Data for this task
★ ★ ★ ★

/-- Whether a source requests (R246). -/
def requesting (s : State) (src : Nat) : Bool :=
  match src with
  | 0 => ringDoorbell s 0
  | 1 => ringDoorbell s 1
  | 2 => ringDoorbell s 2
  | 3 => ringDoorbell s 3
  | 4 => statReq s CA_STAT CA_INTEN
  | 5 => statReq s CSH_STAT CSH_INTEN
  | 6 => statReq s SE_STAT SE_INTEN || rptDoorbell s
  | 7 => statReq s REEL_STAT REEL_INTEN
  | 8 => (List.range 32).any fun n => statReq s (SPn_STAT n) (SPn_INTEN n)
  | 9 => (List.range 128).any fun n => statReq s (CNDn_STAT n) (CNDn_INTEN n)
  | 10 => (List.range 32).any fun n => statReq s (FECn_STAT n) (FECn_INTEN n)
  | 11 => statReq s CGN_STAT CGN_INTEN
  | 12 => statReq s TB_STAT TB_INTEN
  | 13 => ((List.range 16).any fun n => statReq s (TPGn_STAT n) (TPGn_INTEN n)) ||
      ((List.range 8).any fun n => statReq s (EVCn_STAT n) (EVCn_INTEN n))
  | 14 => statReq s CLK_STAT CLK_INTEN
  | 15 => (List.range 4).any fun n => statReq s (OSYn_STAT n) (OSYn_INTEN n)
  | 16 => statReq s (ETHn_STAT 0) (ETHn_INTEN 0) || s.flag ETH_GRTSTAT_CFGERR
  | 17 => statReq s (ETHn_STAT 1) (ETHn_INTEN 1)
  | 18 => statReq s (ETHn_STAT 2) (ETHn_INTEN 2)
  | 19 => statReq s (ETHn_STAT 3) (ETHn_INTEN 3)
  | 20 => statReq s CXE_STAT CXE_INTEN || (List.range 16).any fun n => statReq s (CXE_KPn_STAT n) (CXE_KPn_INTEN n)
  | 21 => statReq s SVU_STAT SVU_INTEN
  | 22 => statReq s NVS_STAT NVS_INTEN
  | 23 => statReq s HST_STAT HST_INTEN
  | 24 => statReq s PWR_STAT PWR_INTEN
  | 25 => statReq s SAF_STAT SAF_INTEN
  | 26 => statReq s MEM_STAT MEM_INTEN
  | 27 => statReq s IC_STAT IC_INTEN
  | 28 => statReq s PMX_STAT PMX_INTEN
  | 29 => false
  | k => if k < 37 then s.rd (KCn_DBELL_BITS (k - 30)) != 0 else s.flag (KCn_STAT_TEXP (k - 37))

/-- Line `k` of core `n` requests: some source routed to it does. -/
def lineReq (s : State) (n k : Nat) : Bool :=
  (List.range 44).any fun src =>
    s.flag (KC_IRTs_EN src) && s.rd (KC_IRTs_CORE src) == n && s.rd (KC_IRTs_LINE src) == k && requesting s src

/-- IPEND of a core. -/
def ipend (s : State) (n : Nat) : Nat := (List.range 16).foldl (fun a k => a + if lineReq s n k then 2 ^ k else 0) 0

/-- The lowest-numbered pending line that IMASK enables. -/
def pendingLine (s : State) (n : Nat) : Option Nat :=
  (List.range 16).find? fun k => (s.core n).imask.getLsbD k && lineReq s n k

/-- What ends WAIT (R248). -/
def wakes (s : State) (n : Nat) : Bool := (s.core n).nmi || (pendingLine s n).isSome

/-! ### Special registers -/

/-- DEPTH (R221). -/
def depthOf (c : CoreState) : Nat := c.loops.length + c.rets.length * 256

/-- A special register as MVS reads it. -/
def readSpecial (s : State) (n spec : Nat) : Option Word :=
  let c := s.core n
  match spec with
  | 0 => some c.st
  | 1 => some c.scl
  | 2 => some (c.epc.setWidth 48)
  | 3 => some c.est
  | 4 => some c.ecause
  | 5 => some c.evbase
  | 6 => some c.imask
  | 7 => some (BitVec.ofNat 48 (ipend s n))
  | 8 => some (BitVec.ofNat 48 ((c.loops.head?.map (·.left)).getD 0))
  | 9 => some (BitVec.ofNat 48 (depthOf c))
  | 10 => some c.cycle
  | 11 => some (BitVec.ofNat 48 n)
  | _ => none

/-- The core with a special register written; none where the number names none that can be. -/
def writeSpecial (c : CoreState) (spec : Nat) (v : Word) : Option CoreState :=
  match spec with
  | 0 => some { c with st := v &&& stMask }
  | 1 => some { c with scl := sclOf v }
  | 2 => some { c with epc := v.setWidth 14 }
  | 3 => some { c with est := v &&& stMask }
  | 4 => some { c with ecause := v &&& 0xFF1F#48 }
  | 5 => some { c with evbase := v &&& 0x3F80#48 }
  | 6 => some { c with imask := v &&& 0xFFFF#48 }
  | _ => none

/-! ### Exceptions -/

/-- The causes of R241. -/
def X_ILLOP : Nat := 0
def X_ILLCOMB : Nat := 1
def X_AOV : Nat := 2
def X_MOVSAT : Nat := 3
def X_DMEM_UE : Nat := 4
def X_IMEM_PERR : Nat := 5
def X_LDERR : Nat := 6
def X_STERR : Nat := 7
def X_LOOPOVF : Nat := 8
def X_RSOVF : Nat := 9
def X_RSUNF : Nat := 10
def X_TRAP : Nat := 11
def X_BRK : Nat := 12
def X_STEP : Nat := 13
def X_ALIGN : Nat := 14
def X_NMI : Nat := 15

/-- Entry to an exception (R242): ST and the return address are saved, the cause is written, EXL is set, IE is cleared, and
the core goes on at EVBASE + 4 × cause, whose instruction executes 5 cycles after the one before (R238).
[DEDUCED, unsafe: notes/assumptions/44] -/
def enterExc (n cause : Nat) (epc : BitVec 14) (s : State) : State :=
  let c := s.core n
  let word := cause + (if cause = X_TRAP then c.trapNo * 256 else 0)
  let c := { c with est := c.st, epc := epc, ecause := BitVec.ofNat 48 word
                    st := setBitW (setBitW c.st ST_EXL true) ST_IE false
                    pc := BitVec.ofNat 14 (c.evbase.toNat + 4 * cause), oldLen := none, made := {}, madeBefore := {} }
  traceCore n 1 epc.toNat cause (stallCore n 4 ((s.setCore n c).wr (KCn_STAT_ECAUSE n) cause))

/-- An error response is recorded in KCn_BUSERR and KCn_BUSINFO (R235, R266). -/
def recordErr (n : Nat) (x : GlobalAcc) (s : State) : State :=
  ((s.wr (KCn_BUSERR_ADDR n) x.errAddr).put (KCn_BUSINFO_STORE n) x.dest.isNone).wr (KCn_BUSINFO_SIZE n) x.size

★ ★ ★ ★

For each line above that contains the word "with", copy that line.

Written answer
  match src with
  match spec with
/-- The core with a special register written; none where the number names none that can be. -/
  match spec with
  | 0 => some { c with st := v &&& stMask }
  | 1 => some { c with scl := sclOf v }
  | 2 => some { c with epc := v.setWidth 14 }
  | 3 => some { c with est := v &&& stMask }
  | 4 => some { c with ecause := v &&& 0xFF1F#48 }
  | 5 => some { c with evbase := v &&& 0x3F80#48 }
  | 6 => some { c with imask := v &&& 0xFFFF#48 }
  let c := { c with est := c.st, epc := epc, ecause := BitVec.ofNat 48 word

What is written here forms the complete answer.